MacOdrum successfully lobbied the Ontario government to give the young but as-yet-unrecognized college a charter and degree-granting powers, which it got in 1952. He also oversaw many of the land deals that would eventually lead to Carleton's move to a new Rideau River campus in 1958, though he died three years before that move actually took place. In his honour, the second building on the new campus was named the Maxwell MacOdrum Library. He died of a heart attack in 1955.

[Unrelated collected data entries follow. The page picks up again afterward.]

-- ==== Sys2Proof/Tests/Slice0.lean ====
section
/-! SUPPORT. Tests whose expected results are the spec's own (30_encoding.md R89 and 95_test_vectors.md), and for every obligation with
hypotheses a concrete state and operands that meet them, clause by clause. -/

namespace Sys2Proof.Tests

-- One kernel evaluation at a time: the tests' evaluations waiting on threads of their own would exhaust them.
set_option Elab.async false

open Sys2Proof.Machine

/-! ### Small states -/

/-- TC1 of 95_test_vectors.md. -/
def tc1 : Params := ⟨8, 4, 15, 2, 16, 4096, 0x10000, 0x20000⟩

/-- TC2 of 95_test_vectors.md. -/
def tc2 : Params := ⟨8, 4, 16, 4, 16, 4096, 0x10000, 0x20000⟩

/-- TC4 of 95_test_vectors.md. -/
def tc4 : Params := ⟨8, 4, 10, 3, 16, 4096, 0x10000, 0x20000⟩

/-- A small valid configuration for the witnesses: a 32-byte matrix of each shape, an 8-byte row, 4-byte seeds and keys. -/
def tiny : Params := ⟨4, 4, 15, 2, 4, 512, 0x10000, 0x20000⟩

/-- `n` zero bytes from address `a` on. -/
def zeros (a n : Nat) : Memory := (List.range n).map fun k => (a + k, 0)

/-- The ring elements `xs` at address `a`. -/
def put (a : Nat) (xs : List Elem) (m : Memory) : Memory :=
  writeBytes m a (elemBytes xs.length fun k => xs.getD k 0)

/-- `n` ring elements from address `a` on. -/
def elems (m : Memory) (a n : Nat) : List Elem := (List.range n).map fun k => elemAt m (a + 2 * k)

/-- An idle block with this SPM. -/
def idle (p : Params) (m : Memory) : State := { State.resetOf p with mem := m }

/-- A running block with this SPM and CMDPTR. -/
def running (p : Params) (m : Memory) (at' : Word) : State := { idle p m with busy := true, cmdptr := at' }

/-- What `f` sees of the next state, if there is one. -/
def after {α : Type} (f : State → α) : Out → Option α
  | .next t => some (f t)
  | _ => none

/-- The fault a step ended in. -/
def faultOf : Out → Option Fault
  | .fault e => some e
  | _ => none

/-- The refusal a step ended in. -/
def refusalOf : Out → Option Refusal
  | .refused e => some e
  | _ => none

/-- STATUS, CMDPTR and CMDCOUNT as the host reads them. -/
def report (s : State) : Word × Word × Word := (readRegister 0x10 s, readRegister 0x14 s, readRegister 0x18 s)

/-- The test stub XOF of 95_test_vectors.md section 0. -/
def stub : Xof := fun tag seed _ i => BitVec.ofNat 8 ((seed.headD 0).toNat + 7 * (tag.toNat % 256) + 13 * i)

/-- seed0 of V-GEN-1: bytes 00 to 0F. -/
def seed0 : List Byte := (List.range 16).map (BitVec.ofNat 8)

/-! ### WellFormed: every field that does not fit is refused -/

theorem test_wf_radd_slots : (Instr.radd (2 ^ 32) 0 0).wellFormed = false ∧ (Instr.radd 0 (2 ^ 32) 0).wellFormed = false
    ∧ (Instr.radd 0 0 (2 ^ 32)).wellFormed = false ∧ (Instr.radd (2 ^ 32 - 1) (2 ^ 32 - 1) (2 ^ 32 - 1)).wellFormed := by decide

theorem test_wf_rsub_slots : (Instr.rsub (2 ^ 32) 0 0).wellFormed = false ∧ (Instr.rsub 0 (2 ^ 32) 0).wellFormed = false
    ∧ (Instr.rsub 0 0 (2 ^ 32)).wellFormed = false := by decide

theorem test_wf_genrow_fields : (Instr.genrow (2 ^ 16) 0 0).wellFormed = false ∧ (Instr.genrow 0 (2 ^ 32) 0).wellFormed = false
    ∧ (Instr.genrow 0 0 (2 ^ 32)).wellFormed = false ∧ (Instr.genrow (2 ^ 16 - 1) 0 0).wellFormed := by decide

theorem test_wf_genblk_fields : (Instr.genblk (2 ^ 16) 0 0).wellFormed = false ∧ (Instr.genblk 0 (2 ^ 32) 0).wellFormed = false
    ∧ (Instr.genblk 0 0 (2 ^ 32)).wellFormed = false := by decide

theorem test_wf_macr_slots : (Instr.macr true (2 ^ 32) 0 0).wellFormed = false ∧ (Instr.macr true 0 (2 ^ 32) 0).wellFormed = false
    ∧ (Instr.macr false 0 0 (2 ^ 32)).wellFormed = false := by decide

theorem test_wf_macl_slots : (Instr.macl true (2 ^ 32) 0 0).wellFormed = false ∧ (Instr.macl true 0 (2 ^ 32) 0).wellFormed = false
    ∧ (Instr.macl false 0 0 (2 ^ 32)).wellFormed = false := by decide

theorem test_wf_dmulr_slots : (Instr.dmulr (2 ^ 32) 0 0).wellFormed = false ∧ (Instr.dmulr 0 (2 ^ 32) 0).wellFormed = false
    ∧ (Instr.dmulr 0 0 (2 ^ 32)).wellFormed = false := by decide

theorem test_wf_dmaddl_slots : (Instr.dmaddl (2 ^ 32) 0 0 0).wellFormed = false ∧ (Instr.dmaddl 0 (2 ^ 32) 0 0).wellFormed = false
    ∧ (Instr.dmaddl 0 0 (2 ^ 32) 0).wellFormed = false ∧ (Instr.dmaddl 0 0 0 (2 ^ 32)).wellFormed = false := by decide

theorem test_wf_enc_slots : (Instr.enc (2 ^ 32) 0).wellFormed = false ∧ (Instr.enc 0 (2 ^ 32)).wellFormed = false := by decide

theorem test_wf_dec_slots : (Instr.dec (2 ^ 32) 0).wellFormed = false ∧ (Instr.dec 0 (2 ^ 32)).wellFormed = false := by decide

/-! ### Decoding: words written out from the spec's encodings -/

/-- R89, HALT; the byte after the descriptor is left over. -/
theorem test_decode_halt : decodeBytes [0, 0, 0, 0, 0, 0, 0, 0, 0, 0, 0, 0, 0, 0, 0, 0, 0, 0, 0, 0, 0xAA] = .ok (.halt, [0xAA]) := by decide

/-- Program P5, 0x0000. -/
theorem test_decode_nop : decodeBytes [0x01, 0, 0, 0, 0, 0, 0, 0, 0, 0, 0, 0, 0, 0, 0, 0, 0, 0, 0, 0] = .ok (.nop, []) := by decide

/-- R89, RADD. -/
theorem test_decode_radd :
    decodeBytes [0x10, 0, 0, 0, 0x00, 0x01, 0, 0, 0x00, 0x02, 0, 0, 0x00, 0x03, 0, 0, 0, 0, 0, 0] = .ok (.radd 0x100 0x200 0x300, []) := by decide

/-- Program P1, 0x0014. -/
theorem test_decode_rsub :
    decodeBytes [0x11, 0, 0, 0, 0x60, 0x01, 0, 0, 0x40, 0x01, 0, 0, 0x20, 0x01, 0, 0, 0, 0, 0, 0] = .ok (.rsub 0x160 0x140 0x120, []) := by decide

/-- Program P7, 0x0014. -/
theorem test_decode_genrow :
    decodeBytes [0x20, 0, 0x07, 0, 0x20, 0x04, 0, 0, 0x01, 0x03, 0, 0, 0, 0, 0, 0, 0, 0, 0, 0] = .ok (.genrow 7 0x420 0x301, []) := by decide

/-- Program P7, 0x0028. -/
theorem test_decode_genblk :
    decodeBytes [0x21, 0, 0x04, 0, 0x40, 0x04, 0, 0, 0x00, 0x02, 0, 0, 0, 0, 0, 0, 0, 0, 0, 0] = .ok (.genblk 4 0x440 0x200, []) := by decide

/-- 43_matrix_accumulator.md R143, W0 = 0x00000030 | (M << 8), with the operands of V-MAC-2. -/
theorem test_decode_macr :
    decodeBytes [0x30, 0, 0, 0, 0x00, 0x04, 0, 0, 0x00, 0x05, 0, 0, 0x00, 0x02, 0, 0, 0, 0, 0, 0] = .ok (.macr false 0x400 0x500 0x200, [])
    ∧ decodeBytes [0x30, 0x01, 0, 0, 0x00, 0x04, 0, 0, 0x00, 0x05, 0, 0, 0x00, 0x02, 0, 0, 0, 0, 0, 0]
        = .ok (.macr true 0x400 0x500 0x200, []) := by decide

/-- Program P3, 0x0000, and R89, MACL.Q. -/
theorem test_decode_macl :
    decodeBytes [0x31, 0, 0, 0, 0x00, 0x05, 0, 0, 0x00, 0x04, 0, 0, 0x00, 0x02, 0, 0, 0, 0, 0, 0] = .ok (.macl false 0x500 0x400 0x200, [])
    ∧ decodeBytes [0x31, 0x01, 0, 0, 0x00, 0x10, 0, 0, 0x00, 0x20, 0, 0, 0x40, 0, 0, 0, 0, 0, 0, 0]
        = .ok (.macl true 0x1000 0x2000 0x40, []) := by decide

/-- Program P3, 0x0014. -/
theorem test_decode_dmulr :
    decodeBytes [0x40, 0, 0, 0, 0x00, 0x06, 0, 0, 0x00, 0x05, 0, 0, 0x00, 0x07, 0, 0, 0, 0, 0, 0] = .ok (.dmulr 0x600 0x500 0x700, []) := by decide

/-- R89, DMADDL. -/
theorem test_decode_dmaddl :
    decodeBytes [0x41, 0, 0, 0, 0x60, 0, 0, 0, 0x80, 0, 0, 0, 0xA0, 0, 0, 0, 0x60, 0, 0, 0] = .ok (.dmaddl 0x60 0x80 0xA0 0x60, []) := by decide
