/-- One physical cluster (R131 to R138). -/
structure Cluster where
  /-- R133. Outbound and inbound gateway tables, 16 entries each. -/
  outbound : SMap Nat := []
  inbound : SMap Nat := []
  /-- R137. Deck table, 64 entries of 64 bits. -/
  deck : SMap Nat := []
  /-- R136. Cluster memory, 131,072 words. -/
  mem : SMap DeckWord := []
  /-- R138. Data flits written so far of the frames in progress, per deck entry: (STAG, count), newest first; words written
  and not yet readable: (address, first cycle at which the new word is read, the old one). -/
  wr : SMap (List (Nat × Nat)) := []
  memOld : List (Nat × Nat × DeckWord) := []
  /-- R138. READs under way, oldest first. -/
  reads : List DeckRead := []
  /-- R141. Truss route tables. -/
  truss : SMap Nat := []
  /-- R134. Stood-in position plus one; 0 none. -/
  standIn : Nat := 0
  /-- R412. The spare is bad or used up by a fence. -/
  spareBad : Bool := false
  /-- R153, R481. DEGRADED until the next power-up. -/
  degraded : Bool := false
  /-- R159. Cycle of the last GATEWAY_FAULT by edge, of the last TRUSS_ROUTE_FAULT, of a failed word. -/
  gwFault : SMap Nat := []
  trussFault : Option Nat := none
  wordFail : SMap Nat := []
  /-- R159. Banks of cluster memory out of service, as a mask. -/
  banksOut : Nat := 0
  /-- R412. The truss router failed self-test and is fenced. -/
  trussFenced : Bool := false
  deriving DecidableEq, Repr

/-- An injection buffer's entry (R15, R16, R51): stream and tick, the cycle at which its tokens enter the fabric when the die
has no lag, and those that have not entered: key of the edge router's queue, control channel, token. -/
structure Inject where
  stream : Nat
  tick : Nat
  cycle : Nat := 0
  left : List (Nat × Bool × Tok) := []
  deriving DecidableEq, Repr

/-- The fabric: cores, clusters, queues (R63, R132, R140, R142, R146). -/
structure Fabric where
  cores : SMap Core := []
  clusters : SMap Cluster := []
  /-- R134, R477. Fenced cores and fenced positions by PCID. -/
  fencedCores : SMap Bool := []
  fencedPos : SMap Bool := []
  /-- R63. Router input queues by (PCID × 5 + port) × 2 + channel; round-robin pointers by PCID × 5 + output. -/
  routerQ : SMap (List Tok) := []
  rr : SMap Nat := []
  /-- R132. Gateway queues from the mesh by (cluster × 12 + edge) × 2 + channel, and from the truss by
  (3072 + cluster × 8 + lane) × 2 + channel. -/
  gateQ : SMap (List Tok) := []
  /-- R147. Round-robin pointers of the gateway by cluster × 20 + output (truss lanes 0 to 7, then the 12 edges), of the deck by
  cluster × 16 + bank. -/
  gateRr : SMap Nat := []
  deckRr : SMap Nat := []
  /-- R140. Truss input queues by ((cluster × 6 + port) × 8 + lane) × 2 + channel; pointers by (cluster × 6 + port) × 8 + lane. -/
  trussQ : SMap (List Tok) := []
  trussRr : SMap Nat := []
  /-- R142. Flits granted into a viaduct channel, by (((viaduct × 64 + channel) × 8 + lane) × 2 + control) × 2 + back. -/
  viaQ : SMap (List Tok) := []
  /-- R146. Hub switch input queues, by ((die × 64 + channel) × 4 + lane) × 2 + channel, with die 4 for the hub blocks and a
  block's number for its channel; R147 round-robin pointers by output die. -/
  hubQ : SMap (List Tok) := []
  hubRr : SMap Nat := []
  /-- R63, R138. Tokens in flight to a core's input FIFO, by (position PCID) × 2 + channel; tokens in flight to a deck port,
  by cluster × 2 + channel. -/
  localQ : SMap (List Tok) := []
  deckQ : SMap (List Tok) := []
  /-- R135. Cycles of recent LINK_UE per link, by receiving PCID × 5 + input port. -/
  linkUe : SMap (List Nat) := []
  /-- R159. Cycles of recent VIADUCT_UE per viaduct channel; viaducts degraded. -/
  viaUe : SMap (List Nat) := []
  viaBad : List Nat := []
  /-- R51. Injection buffers per die, oldest first. -/
  inject : SMap (List Inject) := []
  /-- R83, R17. Decision records leaving the fabric, oldest first: (core, record bits). -/
  recordsOut : List RecOut := []
  deriving DecidableEq, Repr

/-! ### Ingest and decision -/

/-- A detector's state (R282): none before its first sample after a reset. -/
structure Comp where
  a : Option Bool := none
  b : Option Bool := none
  /-- R284. Widths in progress of the positive and the negative measurement, and whether the timeout has fired. -/
  pos : Option Nat := none
  neg : Option Nat := none
  firedP : Bool := false
  deriving DecidableEq, Repr

/-- Trigger-logic settings in force at a frame's admission (R292). -/
structure TrigCfg where
  terms : List (Nat × Nat × Nat) := []
  thr : Nat := 0
  thrMode : Nat := 0
  accSrc : Nat := 0
  deriving DecidableEq, Repr

/-- A frame in the alignment buffer (R265): its SEQ, the lane blocks in (lane, header, samples). A dead frame has been discarded,
at its deadline or for want of room; its lanes are still followed, without their bytes, so that it counts when it completes. -/
structure AlignFrame where
  seq : Nat
  parts : List (Nat × List Byte × List Byte) := []
  complete : Bool := false
  dead : Bool := false
  deriving DecidableEq, Repr

/-- The ingest unit of one stream (R258 to R289). -/
structure Ingest where
  /-- R265. Alignment buffer, at most 8 frames that are not dead. -/
  align : List AlignFrame := []
  /-- R267. The next tick is marked void at its deadline. -/
  voidMark : Bool := false
  /-- R267. A lane block of the next tick failed a check. -/
  checkFail : List Nat := []
  /-- R281, R282. Comparators by channel. -/
  comps : SMap Comp := []
  /-- R286. The last tick was void, or admission has just resumed: comparators reset at the next complete frame. -/
  needReset : Bool := true
  /-- R289. No complete frame has come since the resume tick. -/
  firstFrame : Bool := true
  /-- R266. SEQ_OFS is still to be learned. -/
  learn : Bool := false
  deriving DecidableEq, Repr

/-- A decision record (R294). -/
structure Rec where
  accept : Nat := 0
  score : Int := 0
  ftag : Nat := 0
  late : Bool := false
  void : Bool := false
  repair : Bool := false
  sat : Bool := false
  stale : Bool := false
  logic : Bool := false
  stream : Nat := 0
  cause : Nat := 0
  deriving DecidableEq, Repr

/-- A frame admitted whose record has not been released (R46, R290, R292). -/
structure Flight where
  tick : Nat
  bnd : Nat
  p : Nat
  void : Bool
  cause : Nat
  inputs : Nat
  cfg : TrigCfg
  hdr : List Nat := []
  /-- R188. A hard retune has made its record stale. -/
  stale : Bool := false
  deriving DecidableEq, Repr

/-- The decision unit of one stream (R46 to R50, R271, R478). -/
structure Decide where
  /-- R290. Frames in flight, oldest first. -/
  flights : List Flight := []
  /-- R45, R47. Deadline buffer, at most 64 records: (record, arrival cycle). -/
  buffer : List (Rec × Nat) := []
  /-- R48. Ticks whose substitute has been released and whose record has not come. -/
  substituted : List Nat := []
  /-- R272. Records released, newest first, with release cycle and deadline, kept for the decision lanes. -/
  released : List (Rec × Nat × Nat) := []
  /-- R178, R296. Whether the stream has no record to release, so that its pins stand at the fail-safe level: (first cycle,
  so), newest first. -/
  failsafe : List (Nat × Bool) := [(0, true)]
  deriving DecidableEq, Repr

/-- A stream's contribution to a TRIGOUT pin (R295): in level mode, (first cycle, level), newest first; in pulse mode,
(first cycle, end) of its pulses, newest first. -/
structure PinPart where
  levels : List (Nat × Bool) := []
  pulses : List (Nat × Nat) := []
  deriving DecidableEq, Repr

/-- A decision burst in preparation or on its way (R271, R272): deadline D of its tick, frame tag, the records of its slots
so far by rank, and whether its marker has left. -/
structure Burst where
  deadline : Nat := 0
  ftag : Nat := 0
  slots : List (Option Word64) := []
  started : Bool := false
  deriving DecidableEq, Repr

/-- One data lane besides its dictionary cells (R259 to R278). -/
structure Lane where
  /-- R276. SEQ of the last lane block taken; consecutive lane blocks in error. -/
  lastSeq : Option Nat := none
  badRun : Nat := 0
  /-- R276. Cycle at which the lane left OFF, or from which its training time counts. -/
  leftOff : Nat := 0
  /-- R262. Zero syndromes in a row, uncorrectable codewords in a row. -/
  fecGood : Nat := 0
  fecBad : Nat := 0
  /-- R276. Lane blocks that passed their checks in DELINEATE, newest first, with the cycle of each. -/
  held : List (List Byte × Nat) := []
  /-- R268. Burst count of the lane, and the bytes of the last burst sent. -/
  bseq : Nat := 0
  wire : List Byte := []
  /-- R269. Deep records queued, at most 1,024. -/
  deepQ : List (BitVec 128) := []
  /-- R308, R309. Segments ready for this lane: (stream, slot), and the next chunk of the first. -/
  readoutQ : List (Nat × Nat) := []
  chunk : Nat := 0
  /-- R270. Held out of DATA by a lower licence envelope. -/
  heldOff : Bool := false
  /-- R277. Last bits of the checker, newest first, and error-free bits in a row before it locks. -/
  chk : List Bool := []
  chkRun : Nat := 0
  /-- R278. Bits inverted so far, and the time of the last periodic one. -/
  injected : Nat := 0
  injAt : Nat := 0
  /-- R271, R272. Decision burst in preparation; deadline of the last one begun. -/
  burst : Option Burst := none
  lastBurst : Nat := 0
  /-- R256. Time from which the units of the transmit side are counted, units accounted for since, and units sent since the last
  filler. -/
  fillFrom : Nat := 0
  fillSent : Nat := 0
  fillRun : Nat := 0
  deriving DecidableEq, Repr

/-! ### Capture -/

/-- A capture frame in the copy queue (R298, R300). -/
structure CapFrame where
  tick : Nat
  void : Bool
  bytes : List Byte
  deriving DecidableEq, Repr

/-- A capture segment (R299 to R308). Status: 0 free, 1 in progress, 2 under test, 3 gated, 4 ready. -/
structure Seg where
  status : Nat := 0
  segno : Nat := 0
  /-- R301. HBM address. -/
  base : Nat := 0
  armTick : Nat := 0
  w : Nat := 0
  fb : Nat := 0
  /-- R302. First tick held, and ticks held. -/
  first : Nat := 0
  nticks : Nat := 0
  trig : Option (Nat × Rec) := none
  hfields : List Nat := []
  ovf : Bool := false
  trunc : Bool := false
  tested : Bool := false
  failed : Bool := false
  averaged : Bool := false
  kept : Bool := false
  gateTimeout : Bool := false
  ovfLost : Nat := 0
  voids : Nat := 0
  viol : Nat := 0
  violFirst : Nat := 0
  violCh : Nat := 0
  deriving DecidableEq, Repr

/-- The capture engine of one stream (R299). -/
structure Capt where
  /-- R299. State 0 IDLE, 1 FILL, 2 ARMED, 3 POST, 4 STOPPED; stop reason of CAPT_STATE. -/
  st : Nat := 0
  reason : Nat := 0
  /-- R300. Copy queue, at most 64 frames, and capture triggers that wait for the segment in POST to end: (tick, record,
  header fields). -/
  queue : List CapFrame := []
  trigs : List (Nat × Rec × List Nat) := []
  /-- R300. The tick after the last capture frame written, or dropped while no segment is in progress. -/
  seen : Nat := 0
  /-- R301. Segments by slot in ring order; the slot in progress; the next slot. -/
  segs : SMap Seg := []
  cur : Nat := 0
  nextSlot : Nat := 0
  /-- R299, R303. OVF marks the next segment; triggers lost while STOPPED. -/
  ovfNext : Bool := false
  lost : Nat := 0
  /-- R307. Verdicts held: (tick, READOUT). -/
  verdicts : List (Nat × Nat) := []
  deriving DecidableEq, Repr

/-! ### Deep path and adaptation -/

/-- A handoff entry (R204, R206): its 512 bits without DRONE48, and the tick it belongs to. -/
structure Handoff where
  bits : BitVec 512
  tick : Nat
  deriving DecidableEq, Repr

/-- A work item of the deep path (R215 to R217). KIND 0 candidate, 1 periodic. -/
structure Item where
  tick : Nat
  stream : Nat
  kind : Nat
  score : Int := 0
  delay : Nat := 0
  slot : Nat := 0
  deriving DecidableEq, Repr

/-- A recall request (R211) and its result (R212, R213). -/
structure Recall where
  core : Nat
  stream : Nat
  flat : Bool
  k : Nat
  n48 : Nat
  q : List Int
  deriving DecidableEq, Repr

structure RecallHit where
  score : Int
  age : Nat
  vscale : Nat
  flags : Nat
  value : BitVec 256
  deriving DecidableEq, Repr

/-- One cluster quad as the deep path sees it (R202, R203, R453), by power domain 16d + q: step in force, whether the
running deep slot is skipped, step asked for and its deferrals (8 once abandoned), reset due to recurrence state. -/
structure QuadSt where
  step : Nat := 8
  skipped : Bool := false
  want : Nat := 8
  defer : Nat := 0
  resetDue : Bool := false
  /-- R210. Ticks still to be processed after a reset of the quad's recurrence state. -/
  zLeft : Nat := 0
  deriving DecidableEq, Repr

Upon his death, MacOdrum was succeeded by acting president James Alexander Gibson.

Further reading
Blair Neatby and Don McEown, Creating Carleton: The Shaping of a University (McGill-Queen's University Press, 2002).
MacOdrum, Murdock Maxwell. Survivals of English and Scottish popular ballads in Nova Scotia : a study of folk song in Canada Montreal :  McGill University,  1924. 139 leaves ; 28 cm.

References

External links
 Maxwell MacOdrum Library, Carleton University.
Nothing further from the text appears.